** WORK REQUIRED **
Starting at the line that contains "def execBtag (k" in the listing below, write out every line word for word until you have written the line that contains "some .lt)) s".

** SUPPLIED INFORMATION **
-- ==== Sys2Proof/Machine/Control.lean ====
section
/-!
DEFINITION. Machine/Control.lean: branches and jumps (R66 to R71, R98), TRAP and RETX (R98, R107, R120), and the
register windows (R55 to R58).
-/

namespace Sys2Proof.Machine

/-! ### Conditional branches (R67, R70) -/

/-- The target of a B or T branch: its own address plus 4 * displacement (R67). -/
def branchTarget (s : State) (k : CoreId) {n : Nat} (disp : BitVec n) : Word :=
  (front s k.val).pc + 4 * sext disp

/-- A conditional branch that retires trains its predictor, after what a wrong prediction of it leaves (R73, R74, R77); a
taken one with a = 1 annuls its slot (R70). -/
def condBranch (s : State) (k : CoreId) (annul hint taken : Bool) {n : Nat} (disp : BitVec n) :
    Except Trap (State × Flow) :=
  let wrong := predictsTaken (getCore s k.val) disp.toInt hint != taken
  .ok (trainDir k.val taken (redirect k.val wrong s), .branch taken (!(annul && taken)) (branchTarget s k disp))

/-- BTAG and BNTAG compare the tag of ra, or its class when m = 1; not a use (R66, R89). -/
def tagBranch (k : CoreId) (annul hint : Bool) (ra : Gpr) (m : Bool) (tag : BitVec 8) (disp : BitVec 10) (want : Bool) :
    Body := fun s =>
  let t := (readReg s k.val ra).tag
  let same := if m then tagClass t == tagClass tag else t == tag
  notInSlot s k (condBranch s k annul hint (same == want) disp)

/-- A use of ra by a branch condition: any tag (0x2, 0x3), or a number or measurand (0x4 to 0xA). -/
def condOpnd (s : State) (k : CoreId) (ra : Gpr) (value : Bool) : Opnd :=
  opTags s k.val ra (fun t => !value || isNumber t || isMeas t)

/-- The value a condition compares with zero. -/
def condValue (c : Cell) : FV := if isMeas c.tag then fvOfMeas c.data else numVal c

/-- A B branch under a condition on the cell of ra. -/
def regBranch (k : CoreId) (annul hint : Bool) (ra : Gpr) (disp : BitVec 15) (value : Bool) (cond : Cell → Bool) :
    Body := fun s =>
  notInSlot s k (withOps [condOpnd s k ra value]
    (condBranch s k annul hint (cond (readReg s k.val ra)) disp))

/-- The order of a value and zero; none for a NaN. -/
def cmpZero (c : Cell) : Option Ordering := fvCmp (condValue c) (fvInt 0 1)

def execBtag (k : CoreId) (annul hint : Bool) (ra : Gpr) (m : Bool) (tag : BitVec 8) (disp : BitVec 10) (s : State) :
    Host.Outcome State Fault Refusal :=
  runInstr k (tagBranch k annul hint ra m tag disp true) s
def execBntag (k : CoreId) (annul hint : Bool) (ra : Gpr) (m : Bool) (tag : BitVec 8) (disp : BitVec 10) (s : State) :
    Host.Outcome State Fault Refusal :=
  runInstr k (tagBranch k annul hint ra m tag disp false) s
/-- BA: always taken; with a = 1 its slot is annulled. It trains nothing (R70, R73). -/
def execBa (k : CoreId) (annul _hint : Bool) (_ra : Gpr) (disp : BitVec 15) (s : State) :
    Host.Outcome State Fault Refusal :=
  runInstr k (fun s => notInSlot s k (.ok (s, .branch true (!annul) (branchTarget s k disp)))) s
/-- BN: never taken; its slot executes (R70). -/
def execBn (k : CoreId) (_annul _hint : Bool) (_ra : Gpr) (disp : BitVec 15) (s : State) :
    Host.Outcome State Fault Refusal :=
  runInstr k (fun s => notInSlot s k (.ok (s, .branch false true (branchTarget s k disp)))) s
def execBnil (k : CoreId) (annul hint : Bool) (ra : Gpr) (disp : BitVec 15) (s : State) :
    Host.Outcome State Fault Refusal :=
  runInstr k (regBranch k annul hint ra disp false (fun c => c.tag == tagNil)) s
def execBnnil (k : CoreId) (annul hint : Bool) (ra : Gpr) (disp : BitVec 15) (s : State) :
    Host.Outcome State Fault Refusal :=
  runInstr k (regBranch k annul hint ra disp false (fun c => c.tag != tagNil)) s
def execBz (k : CoreId) (annul hint : Bool) (ra : Gpr) (disp : BitVec 15) (s : State) :
    Host.Outcome State Fault Refusal :=
  runInstr k (regBranch k annul hint ra disp true (fun c => cmpZero c == some .eq)) s
def execBnz (k : CoreId) (annul hint : Bool) (ra : Gpr) (disp : BitVec 15) (s : State) :
    Host.Outcome State Fault Refusal :=
  runInstr k (regBranch k annul hint ra disp true (fun c => cmpZero c != some .eq)) s
def execBltz (k : CoreId) (annul hint : Bool) (ra : Gpr) (disp : BitVec 15) (s : State) :
    Host.Outcome State Fault Refusal :=
  runInstr k (regBranch k annul hint ra disp true (fun c => cmpZero c == some .lt)) s
def execBgez (k : CoreId) (annul hint : Bool) (ra : Gpr) (disp : BitVec 15) (s : State) :
    Host.Outcome State Fault Refusal :=
  runInstr k (regBranch k annul hint ra disp true (fun c => cmpZero c == some .gt || cmpZero c == some .eq)) s
def execBlez (k : CoreId) (annul hint : Bool) (ra : Gpr) (disp : BitVec 15) (s : State) :
    Host.Outcome State Fault Refusal :=
  runInstr k (regBranch k annul hint ra disp true (fun c => cmpZero c == some .lt || cmpZero c == some .eq)) s
def execBgtz (k : CoreId) (annul hint : Bool) (ra : Gpr) (disp : BitVec 15) (s : State) :
    Host.Outcome State Fault Refusal :=
  runInstr k (regBranch k annul hint ra disp true (fun c => cmpZero c == some .gt)) s
/-- BNAN: taken for a FLO or MEAS NaN. -/
def execBnan (k : CoreId) (annul hint : Bool) (ra : Gpr) (disp : BitVec 15) (s : State) :
    Host.Outcome State Fault Refusal :=
  runInstr k (regBranch k annul hint ra disp true (fun c => (condValue c).isNaN)) s

/-! ### Jumps and calls (R71, R98) -/

/-- The return address of a CALL or linking JMPL: the next cell (R53, R71). -/
def linkCell (s : State) (k : CoreId) : Cell :=
  ⟨tagRetaddr, w64 ((front s k.val).pc.toNat / 8 * 8 + 8)⟩

/-- x0 receives the link, whatever CKMAP holds (R121). -/
def writeLink (s : State) (k : CoreId) : State :=
  modCore k.val (fun c => writeLoc (x0Loc c.front) (linkCell s k) c) s

/-- A jump through a register: what a wrong prediction leaves, then the training (R73, R75, R77). DESIGN CHOICE (log): every
JMP and JMPL trains the table, and a RET where the table predicts it, whether or not the prediction was right. -/
def indirect (k : Nat) (target : Word) (s : State) : State :=
  trainTarget k target (redirect k (wrongTarget (predictsTarget (getCore s k)) target) s)

/-- The target operand of JMP and JMPL. -/
def jumpOpnd (s : State) (k : CoreId) (ra : Gpr) : Opnd :=
  opObject s k.val ra (fun t => t == tagCodeptr || t == tagRetaddr)

/-- A link in slot 1 is illegal (R71); the delay-slot rule comes first. -/
def noSlot1Link (s : State) (k : CoreId) (next : Except Trap (State × Flow)) : Except Trap (State × Flow) :=
  notInSlot s k (guardTrap (bitOf (front s k.val).pc 2) (illegalOp 5) next)

def execNop (k : CoreId) (s : State) : Host.Outcome State Fault Refusal :=
  runInstr k (fun s => .ok (s, .seq)) s
def execJmp (k : CoreId) (ra : Gpr) (s : State) : Host.Outcome State Fault Refusal :=
  runInstr k (fun s =>
    let o := jumpOpnd s k ra
    notInSlot s k (withOps [o] (.ok (indirect k.val o.cell.data s, .branch true true o.cell.data)))) s
def execJmpl (k : CoreId) (ra : Gpr) (s : State) : Host.Outcome State Fault Refusal :=
  runInstr k (fun s =>
    let o := jumpOpnd s k ra
    noSlot1Link s k (withOps [o]
      (.ok (pushReturn k.val (linkCell s k).data (indirect k.val o.cell.data (writeLink s k)),
        .branch true true o.cell.data)))) s
/-- RET reads x0 of the frame, which must be RETADDR (R53, R98, R121). It is predicted from the return stack, and from
the indirect-target table when that is empty (R73). -/
def execRet (k : CoreId) (s : State) : Host.Outcome State Fault Refusal :=
  runInstr k (fun s =>
    let x := front s k.val
    let c := readAt s k.val (x0Loc x)
    let o : Opnd := ⟨18, c, if isReservedTag c.tag then some 3
      else if c.tag = tagRetaddr then (if ptrOk c.data then none else some 2) else some 1⟩
    notInSlot s k (withOps [o]
      (let s1 := if x.rstack.isEmpty then indirect k.val c.data s
        else popReturn k.val (redirect k.val (wrongTarget (predictsReturn (getCore s k.val)) c.data) s)
       .ok (s1, .branch true true c.data)))) s
def execCall (k : CoreId) (disp : BitVec 26) (s : State) : Host.Outcome State Fault Refusal :=
  runInstr k (fun s =>
    let here := w64 ((front s k.val).pc.toNat / 8 * 8)
    noSlot1Link s k
      (.ok (pushReturn k.val (linkCell s k).data (writeLink s k), .branch true true (here + 8 * sext disp)))) s

/-! ### TRAP and RETX -/

/-- TRAP (R98, R107): KCALL at level S or K with detail bit 9, else SOFTWARE. -/
def execTrap (k : CoreId) (detail : BitVec 10) (s : State) : Host.Outcome State Fault Refusal :=
  runInstr k (fun s => notInSlot s k
    (.error (trapOf (if plOf (front s k.val) != 0 && detail.getLsbD 9 then vKcall else vSoftware) detail.toNat))) s

/-- RETX (R120): the checks of step 1, then the return. -/
def execRetx (k : CoreId) (s : State) : Host.Outcome State Fault Refusal :=
  runInstr k (fun s => notInSlot s k
    (match retxCheck (getCore s k.val) with
      | some t => .error t
      | none => .ok (doRetx k.val s, .placed))) s

/-! ### Windows (R55 to R58) -/

/-- The number of valid windows. -/
def validCount (wstat : Word) : Nat := popcount 16 (bitsOf wstat 31 16)

/-- The first window of the run of valid windows that ends at CWP (R57). -/
def bottomWindow (wstat : Word) : Nat :=
  (bitsOf wstat 3 0 + 17 - validCount wstat) % 16

/-- R57: 1 to 15 valid windows forming one run that ends at CWP, and no invalid window dirty. -/
def wstatOk (v : Word) : Bool :=
  let n := validCount v
  let cwp := bitsOf v 3 0
  decide (1 ≤ n) && decide (n ≤ 15) &&
  (List.range n).all (fun i => bitOf v (16 + (cwp + 16 - i) % 16)) &&
  (List.range 16).all (fun i => bitOf v (16 + i) || !bitOf v (32 + i))

/-- The bits of WSTAT that hold something; the others read 0. -/
def wstatMask (v : Word) : Word := putBits (putBits v 63 48 0) 15 4 0

/-- The 12 home cells and the 6 incoming cells of a window, as physical cells. -/
def homeCells (w : Nat) : List Nat := (List.range 12).map (fun i => 8 + 18 * w + 6 + i)
def incomingCells (w : Nat) : List Nat := (List.range 6).map (fun i => 8 + 18 * w + i)

/-- A frame image: incoming, then home (R57). -/
def frameCells (w : Nat) : List Nat := incomingCells w ++ homeCells w

/-- Physical cells take values without touching a dirty bit. -/
def putCells (cs : List (Nat × Cell)) (x : Ctx) : Ctx :=
  { x with cells := cs.foldl (fun m p => sparsePut (fun _ => cellVoid) p.1 p.2 m) x.cells }

/-- The cells of a window frame. -/
def frameOf (x : Ctx) (w : Nat) : List Cell :=
  (frameCells w).map (fun p => sparseGet (fun _ => cellVoid) x.cells p)

/-- ENTER (R55). -/
def execEnter (k : CoreId) (s : State) : Host.Outcome State Fault Refusal :=
  runInstr k (fun s =>
    let x := front s k.val
    let n := (cwpOf x + 1) % 16
    guardTrap (wvalid x n || wvalid x ((n + 1) % 16)) (trapOf vWovf 0)
      (.ok (modFront k.val (fun x =>
        putCells ((homeCells n ++ incomingCells ((n + 1) % 16)).map (fun p => (p, cellVoid)))
          { x with wstat := putBit (putBit (putBits x.wstat 3 0 n) (16 + n) true) (32 + n) true }) s, .seq))) s

/-- LEAVE (R56). -/
def execLeave (k : CoreId) (s : State) : Host.Outcome State Fault Refusal :=
  runInstr k (fun s =>
    let x := front s k.val
    let cwp := cwpOf x
    let w := (cwp + 15) % 16
    guardTrap (!wvalid x w) (trapOf vWunf 0)
      (.ok (modFront k.val (fun x =>
        { x with wstat := putBits (putBit (putBit x.wstat (16 + cwp) false) (32 + cwp) false) 3 0 w }) s, .seq))) s

/-- Whole-cell stores of consecutive cells through translation: the state so far, with the trap of one that faults
(R58). A cell that leaves the heap rules of 09_laundry.md is plain data here: the CELLAR lies outside every rack. -/
def storeFrame (k : Nat) : Word → List Cell → State → State × Option Trap
  | _, [], s => (s, none)
  | va, c :: cs, s =>
    match xlate k (plOf (front s k)) .store va s with
    | .error f => (s, some (xTrap f .store va))
    | .ok (x, s1) => storeFrame k (va + 8) cs (coreStore k x (wholeCell c) s1)

/-- Whole-cell loads of consecutive cells through translation. -/
def loadFrame (k : Nat) : Nat → Word → State → Except (Trap × State) (List Cell × State)
  | 0, _, s => .ok ([], s)
  | n + 1, va, s =>
    match xlate k (plOf (front s k)) .load va s with
    | .error f => .error (xTrap f .load va, s)
    | .ok (x, s1) =>
      let r := coreLoad k x s1
      match loadFrame k n (va + 8) r.2 with
      | .error e => .error e
      | .ok (cs, s') => .ok (r.1 :: cs, s')

/-- CELLAR_LIMIT, which reports CSP (R108). -/
def cellarLimit (detail : Nat) (csp : Word) : Trap := { vec := vCellarLimit, detail := detail, addr := some csp }

/-- SPILLW (R58). The units of the window it stores are scanned first (R218). A store that faults leaves the image cells
already stored and nothing else. -/
def execSpillw (k : CoreId) (s0 : State) : Host.Outcome State Fault Refusal :=
  if canRun s0 k.val then
    let b := bottomWindow (front s0 k.val).wstat
    match scanUnits k.val true (frameUnits (front s0 k.val) ++ [2 + b, 18 + b]) s0 with
    | .error f => .next (takeTrap k.val (xTrap f .load (w64 f.ipa)) s0)
    | .ok s =>
      let x := front s k.val
      if b = cwpOf x then .next (takeTrap k.val (illegalOp 2) s)
      else if x.clim.toNat < x.csp.toNat + 144 then .next (takeTrap k.val (cellarLimit 0 x.csp) s)
      else
        match storeFrame k.val x.csp (frameOf x b) s with
        | (s1, some t) => .next (takeTrap k.val t s1)
        | (s1, none) =>
          .next (finish k.val .seq (modFront k.val (fun y =>
            { y with csp := x.csp + 144
                     wstat := putBit (putBit y.wstat (16 + b) false) (32 + b) false }) s1))
  else .next s0

/-- FILLW (R58). While a cycle runs, the units it writes become unscanned (R218). -/
def execFillw (k : CoreId) (s : State) : Host.Outcome State Fault Refusal :=
  runInstr k (fun s =>
    let x := front s k.val
    let f := (bottomWindow x.wstat + 15) % 16
    guardTrap (validCount x.wstat == 15) (illegalOp 2)
      (guardTrap (decide (x.csp.toNat < x.cbase.toNat + 144)) (cellarLimit 1 x.csp)
        (match loadFrame k.val 18 (x.csp - 144) s with
          | .error e => .error e.1
          | .ok (cs, s1) =>
            .ok (modFront k.val (fun y =>
              markUnits [2 + f, 18 + f] (cycleOn s1 k.val) (putCells ((frameCells f).zip cs)
                { y with csp := x.csp - 144
                         wstat := putBit (putBit y.wstat (16 + f) true) (32 + f) false })) s1, .seq)))) s

end Sys2Proof.Machine
end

** ANSWER TO THIS TASK **
def execBtag (k : CoreId) (annul hint : Bool) (ra : Gpr) (m : Bool) (tag : BitVec 8) (disp : BitVec 10) (s : State) :
    Host.Outcome State Fault Refusal :=
  runInstr k (tagBranch k annul hint ra m tag disp true) s
def execBntag (k : CoreId) (annul hint : Bool) (ra : Gpr) (m : Bool) (tag : BitVec 8) (disp : BitVec 10) (s : State) :
    Host.Outcome State Fault Refusal :=
  runInstr k (tagBranch k annul hint ra m tag disp false) s
/-- BA: always taken; with a = 1 its slot is annulled. It trains nothing (R70, R73). -/
def execBa (k : CoreId) (annul _hint : Bool) (_ra : Gpr) (disp : BitVec 15) (s : State) :
    Host.Outcome State Fault Refusal :=
  runInstr k (fun s => notInSlot s k (.ok (s, .branch true (!annul) (branchTarget s k disp)))) s
/-- BN: never taken; its slot executes (R70). -/
def execBn (k : CoreId) (_annul _hint : Bool) (_ra : Gpr) (disp : BitVec 15) (s : State) :
    Host.Outcome State Fault Refusal :=
  runInstr k (fun s => notInSlot s k (.ok (s, .branch false true (branchTarget s k disp)))) s
def execBnil (k : CoreId) (annul hint : Bool) (ra : Gpr) (disp : BitVec 15) (s : State) :
    Host.Outcome State Fault Refusal :=
  runInstr k (regBranch k annul hint ra disp false (fun c => c.tag == tagNil)) s
def execBnnil (k : CoreId) (annul hint : Bool) (ra : Gpr) (disp : BitVec 15) (s : State) :
    Host.Outcome State Fault Refusal :=
  runInstr k (regBranch k annul hint ra disp false (fun c => c.tag != tagNil)) s
def execBz (k : CoreId) (annul hint : Bool) (ra : Gpr) (disp : BitVec 15) (s : State) :
    Host.Outcome State Fault Refusal :=
  runInstr k (regBranch k annul hint ra disp true (fun c => cmpZero c == some .eq)) s
def execBnz (k : CoreId) (annul hint : Bool) (ra : Gpr) (disp : BitVec 15) (s : State) :
    Host.Outcome State Fault Refusal :=
  runInstr k (regBranch k annul hint ra disp true (fun c => cmpZero c != some .eq)) s
def execBltz (k : CoreId) (annul hint : Bool) (ra : Gpr) (disp : BitVec 15) (s : State) :
    Host.Outcome State Fault Refusal :=
  runInstr k (regBranch k annul hint ra disp true (fun c => cmpZero c == some .lt)) s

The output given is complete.